RECORDS SUPPLIED Block Start

-- ==== Sys2Proof/Safety.lean ====
section
/-! DEFINITION. The terms the statements are written in: the invariants of 10_state.md rules R34 to R36, which cycles
are ordinary, Done or accepting, and what a cycle leaves unchanged, register group by register group. Each is spelled
out from its rule and not through the operations of the model. -/

namespace Sys2Proof.Machine

/-- The volume invariant (R34): the digits are those of the volume, and all are in range. -/
abbrev VolumeInv (s : State) : Prop :=
  s.tens.toNat * 10 + s.ones.toNat = s.cur.toNat ∧ s.cur.toNat ≤ 99 ∧ s.tens.toNat ≤ 9 ∧ s.ones.toNat ≤ 9

/-- The same of the saved triple (R34). -/
abbrev SavedInv (s : State) : Prop :=
  s.savTens.toNat * 10 + s.savOnes.toNat = s.savCur.toNat ∧ s.savCur.toNat ≤ 99 ∧ s.savTens.toNat ≤ 9 ∧
    s.savOnes.toNat ≤ 9

/-- The gate invariants (R35). -/
abbrev GateInv (s : State) : Prop :=
  s.rcount.toNat ≤ 5 ∧ (s.last = none ↔ s.rcount = 0) ∧ s.gap ≤ s.cfg.gapCeil

/-- The five measuring states (R90). -/
abbrev Measuring (q : Seq) : Prop := q = .leadLo ∨ q = .leadHi ∨ q = .bitLo ∨ q = .bitHi ∨ q = .stopLo

/-- The transient registers of the decoder are zero (R109). -/
abbrev TransientCleared (t : State) : Prop := t.pcnt = 0 ∧ t.lead = 0 ∧ t.frame = 0 ∧ t.nbits = 0

/-- The decoder invariants (R36), with the ranges of `lead` and `nbits` state by state (R20, R26 to R28) and the
unfilled low bits of `frame` at zero (R27). -/
abbrev DecoderInv (s : State) : Prop :=
  s.pcnt ≤ s.cfg.pulseCeil - 1 ∧ s.lead ≤ s.cfg.pulseCeil - 1 ∧ (1 ≤ s.pcnt ↔ Measuring s.st) ∧
  s.nbits.toNat ≤ 32 ∧ (¬ Measuring s.st → TransientCleared s) ∧
  (s.st = .leadLo → s.lead = 0 ∧ s.frame = 0 ∧ s.nbits = 0) ∧ (s.st = .leadHi → s.frame = 0 ∧ s.nbits = 0) ∧
  (s.st = .bitLo → s.nbits.toNat ≤ 31) ∧ (s.st = .stopLo → s.nbits = 32) ∧
  s.frame.toNat % 2 ^ (32 - s.nbits.toNat) = 0

/-- The machine's invariant: a legal configuration (R7) and R34, R35, R36. -/
abbrev Inv (s : State) : Prop :=
  s.cfg.legal = true ∧ VolumeInv s ∧ SavedInv s ∧ GateInv s ∧ DecoderInv s

/-- An ordinary cycle: a legal configuration, and no reset. -/
abbrev Runs (s : State) : Prop := s.cfg.legal = true ∧ s.input.rst = false

/-- The Done cycle (R107): the stop pulse's low phase ends. -/
abbrev InDoneCycle (s : State) : Prop := s.st = .stopLo ∧ s.input.irIn = true

/-- The gate's condition for accepting a command (R131, R132, R133). -/
abbrev GateLetsThrough (s : State) (i : Instr) : Prop :=
  s.cfg.tGap ≤ s.gap ∧ (s.last ≠ some i ∨ s.cfg.tRepeat ≤ s.gap ∨ (s.rcount = 5 ∧ i ≠ .mute))

/-- This cycle accepts the command `i`: the internal signal `accept` is 1 (R175). -/
abbrev Accepts (s : State) (i : Instr) : Prop :=
  InDoneCycle s ∧ decode s.cfg s.frame = .ok i ∧ GateLetsThrough s i

/-- The configuration stays, and the environment moves on by one cycle (R6, R9). -/
abbrev EnvAdvances (s t : State) : Prop :=
  t.cfg = s.cfg ∧ t.inputs = s.inputs.tail ∧
  t.freeCount = (if s.inputs = [] then s.freeCount + 1 else s.freeCount) ∧ t.cycle = s.cycle + 1

/-- `ir_q` takes the line's level (R111). -/
abbrev LineSampled (s t : State) : Prop := t.irQ = s.input.irIn

/-- The condition of the idle clear in a cycle without an acceptance (R136). -/
abbrev IdleClearDue (s : State) : Prop :=
  (s.cfg.clearScope = .everyCycle ∨ s.st = .idle) ∧ s.rcount = 5 ∧ s.cfg.tIdle < s.gap

/-- `last` and `rcount` in a cycle without an acceptance: cleared when the idle clear is due, else kept (R136). -/
abbrev GateKeptOrCleared (s t : State) : Prop :=
  (IdleClearDue s → t.last = none ∧ t.rcount = 0) ∧ (¬ IdleClearDue s → t.last = s.last ∧ t.rcount = s.rcount)

/-- `gap` in a cycle without an acceptance (R137). -/
abbrev GapCounts (s t : State) : Prop :=
  t.gap = if s.input.gtick = true then min (s.gap + 1) s.cfg.gapCeil else s.gap

/-- Everything that happens in every cycle without an acceptance, whatever the sequencer does. -/
abbrev QuietBackground (s t : State) : Prop :=
  EnvAdvances s t ∧ LineSampled s t ∧ GateKeptOrCleared s t ∧ GapCounts s t

/-- The six volume registers are unchanged. -/
abbrev VolumeKept (s t : State) : Prop :=
  t.cur = s.cur ∧ t.tens = s.tens ∧ t.ones = s.ones ∧
  t.savCur = s.savCur ∧ t.savTens = s.savTens ∧ t.savOnes = s.savOnes

/-- The saved triple is unchanged. -/
abbrev SavedKept (s t : State) : Prop :=
  t.savCur = s.savCur ∧ t.savTens = s.savTens ∧ t.savOnes = s.savOnes

/-- The display registers are unchanged. -/
abbrev DisplayKept (s t : State) : Prop := t.segTens = s.segTens ∧ t.segOnes = s.segOnes

/-- No output event happens. -/
abbrev NoEvent (s t : State) : Prop := t.trace = s.trace

/-- The decoder's transient registers are unchanged. -/
abbrev TransientKept (s t : State) : Prop :=
  t.pcnt = s.pcnt ∧ t.lead = s.lead ∧ t.frame = s.frame ∧ t.nbits = s.nbits

/-- The frame of a Done cycle that turns a command away or drops a word: back to `IDLE`, the transient registers
cleared, no volume, display or output change, and the background of a cycle without an acceptance (R122, R135). -/
abbrev TurnedAway (s t : State) : Prop :=
  t.st = .idle ∧ TransientCleared t ∧ VolumeKept s t ∧ DisplayKept s t ∧ NoEvent s t ∧ QuietBackground s t

/-- What every accepted command does beside its volume rule (R175, R135, R137): the gate's registers by R132 or R133,
`gap` zeroed, the output sequence started, the transient registers cleared, displays and trace untouched. -/
abbrev AcceptedFrame (s t : State) (i : Instr) : Prop :=
  t.st = .outSel ∧ t.last = some i ∧
  t.rcount.toNat = (if s.last = some i then min (s.rcount.toNat + 1) 5 else 1) ∧
  t.gap = 0 ∧ TransientCleared t ∧ DisplayKept s t ∧ NoEvent s t ∧ EnvAdvances s t ∧ LineSampled s t

/-- A run has not stopped: the next step answers a next state. -/
def CanStep (s : State) : Prop := ∃ t, step s = .next t

end Sys2Proof.Machine
end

RECORDS SUPPLIED Block End

• WHAT YOU WILL DO
Return the material above in full, exactly as written.

• RESPONSE AREA
-- ==== Sys2Proof/Safety.lean ====
section
/-! DEFINITION. The terms the statements are written in: the invariants of 10_state.md rules R34 to R36, which cycles
are ordinary, Done or accepting, and what a cycle leaves unchanged, register group by register group. Each is spelled
out from its rule and not through the operations of the model. -/

namespace Sys2Proof.Machine

/-- The volume invariant (R34): the digits are those of the volume, and all are in range. -/
abbrev VolumeInv (s : State) : Prop :=
  s.tens.toNat * 10 + s.ones.toNat = s.cur.toNat ∧ s.cur.toNat ≤ 99 ∧ s.tens.toNat ≤ 9 ∧ s.ones.toNat ≤ 9

/-- The same of the saved triple (R34). -/
abbrev SavedInv (s : State) : Prop :=
  s.savTens.toNat * 10 + s.savOnes.toNat = s.savCur.toNat ∧ s.savCur.toNat ≤ 99 ∧ s.savTens.toNat ≤ 9 ∧
    s.savOnes.toNat ≤ 9

/-- The gate invariants (R35). -/
abbrev GateInv (s : State) : Prop :=
  s.rcount.toNat ≤ 5 ∧ (s.last = none ↔ s.rcount = 0) ∧ s.gap ≤ s.cfg.gapCeil

/-- The five measuring states (R90). -/
abbrev Measuring (q : Seq) : Prop := q = .leadLo ∨ q = .leadHi ∨ q = .bitLo ∨ q = .bitHi ∨ q = .stopLo

/-- The transient registers of the decoder are zero (R109). -/
abbrev TransientCleared (t : State) : Prop := t.pcnt = 0 ∧ t.lead = 0 ∧ t.frame = 0 ∧ t.nbits = 0

/-- The decoder invariants (R36), with the ranges of `lead` and `nbits` state by state (R20, R26 to R28) and the
unfilled low bits of `frame` at zero (R27). -/
abbrev DecoderInv (s : State) : Prop :=
  s.pcnt ≤ s.cfg.pulseCeil - 1 ∧ s.lead ≤ s.cfg.pulseCeil - 1 ∧ (1 ≤ s.pcnt ↔ Measuring s.st) ∧
  s.nbits.toNat ≤ 32 ∧ (¬ Measuring s.st → TransientCleared s) ∧
  (s.st = .leadLo → s.lead = 0 ∧ s.frame = 0 ∧ s.nbits = 0) ∧ (s.st = .leadHi → s.frame = 0 ∧ s.nbits = 0) ∧
  (s.st = .bitLo → s.nbits.toNat ≤ 31) ∧ (s.st = .stopLo → s.nbits = 32) ∧
  s.frame.toNat % 2 ^ (32 - s.nbits.toNat) = 0

/-- The machine's invariant: a legal configuration (R7) and R34, R35, R36. -/
abbrev Inv (s : State) : Prop :=
  s.cfg.legal = true ∧ VolumeInv s ∧ SavedInv s ∧ GateInv s ∧ DecoderInv s

/-- An ordinary cycle: a legal configuration, and no reset. -/
abbrev Runs (s : State) : Prop := s.cfg.legal = true ∧ s.input.rst = false

/-- The Done cycle (R107): the stop pulse's low phase ends. -/
abbrev InDoneCycle (s : State) : Prop := s.st = .stopLo ∧ s.input.irIn = true

/-- The gate's condition for accepting a command (R131, R132, R133). -/
abbrev GateLetsThrough (s : State) (i : Instr) : Prop :=
  s.cfg.tGap ≤ s.gap ∧ (s.last ≠ some i ∨ s.cfg.tRepeat ≤ s.gap ∨ (s.rcount = 5 ∧ i ≠ .mute))

/-- This cycle accepts the command `i`: the internal signal `accept` is 1 (R175). -/
abbrev Accepts (s : State) (i : Instr) : Prop :=
  InDoneCycle s ∧ decode s.cfg s.frame = .ok i ∧ GateLetsThrough s i

/-- The configuration stays, and the environment moves on by one cycle (R6, R9). -/
abbrev EnvAdvances (s t : State) : Prop :=
  t.cfg = s.cfg ∧ t.inputs = s.inputs.tail ∧
  t.freeCount = (if s.inputs = [] then s.freeCount + 1 else s.freeCount) ∧ t.cycle = s.cycle + 1

/-- `ir_q` takes the line's level (R111). -/
abbrev LineSampled (s t : State) : Prop := t.irQ = s.input.irIn

/-- The condition of the idle clear in a cycle without an acceptance (R136). -/
abbrev IdleClearDue (s : State) : Prop :=
  (s.cfg.clearScope = .everyCycle ∨ s.st = .idle) ∧ s.rcount = 5 ∧ s.cfg.tIdle < s.gap

/-- `last` and `rcount` in a cycle without an acceptance: cleared when the idle clear is due, else kept (R136). -/
abbrev GateKeptOrCleared (s t : State) : Prop :=
  (IdleClearDue s → t.last = none ∧ t.rcount = 0) ∧ (¬ IdleClearDue s → t.last = s.last ∧ t.rcount = s.rcount)

/-- `gap` in a cycle without an acceptance (R137). -/
abbrev GapCounts (s t : State) : Prop :=
  t.gap = if s.input.gtick = true then min (s.gap + 1) s.cfg.gapCeil else s.gap

/-- Everything that happens in every cycle without an acceptance, whatever the sequencer does. -/
abbrev QuietBackground (s t : State) : Prop :=
  EnvAdvances s t ∧ LineSampled s t ∧ GateKeptOrCleared s t ∧ GapCounts s t

/-- The six volume registers are unchanged. -/
abbrev VolumeKept (s t : State) : Prop :=
  t.cur = s.cur ∧ t.tens = s.tens ∧ t.ones = s.ones ∧
  t.savCur = s.savCur ∧ t.savTens = s.savTens ∧ t.savOnes = s.savOnes

/-- The saved triple is unchanged. -/
abbrev SavedKept (s t : State) : Prop :=
  t.savCur = s.savCur ∧ t.savTens = s.savTens ∧ t.savOnes = s.savOnes

/-- The display registers are unchanged. -/
abbrev DisplayKept (s t : State) : Prop := t.segTens = s.segTens ∧ t.segOnes = s.segOnes

/-- No output event happens. -/
abbrev NoEvent (s t : State) : Prop := t.trace = s.trace

/-- The decoder's transient registers are unchanged. -/
abbrev TransientKept (s t : State) : Prop :=
  t.pcnt = s.pcnt ∧ t.lead = s.lead ∧ t.frame = s.frame ∧ t.nbits = s.nbits

/-- The frame of a Done cycle that turns a command away or drops a word: back to `IDLE`, the transient registers
cleared, no volume, display or output change, and the background of a cycle without an acceptance (R122, R135). -/
abbrev TurnedAway (s t : State) : Prop :=
  t.st = .idle ∧ TransientCleared t ∧ VolumeKept s t ∧ DisplayKept s t ∧ NoEvent s t ∧ QuietBackground s t

/-- What every accepted command does beside its volume rule (R175, R135, R137): the gate's registers by R132 or R133,
`gap` zeroed, the output sequence started, the transient registers cleared, displays and trace untouched. -/
abbrev AcceptedFrame (s t : State) (i : Instr) : Prop :=
  t.st = .outSel ∧ t.last = some i ∧
  t.rcount.toNat = (if s.last = some i then min (s.rcount.toNat + 1) 5 else 1) ∧
  t.gap = 0 ∧ TransientCleared t ∧ DisplayKept s t ∧ NoEvent s t ∧ EnvAdvances s t ∧ LineSampled s t

/-- A run has not stopped: the next step answers a next state. -/
def CanStep (s : State) : Prop := ∃ t, step s = .next t

end Sys2Proof.Machine
end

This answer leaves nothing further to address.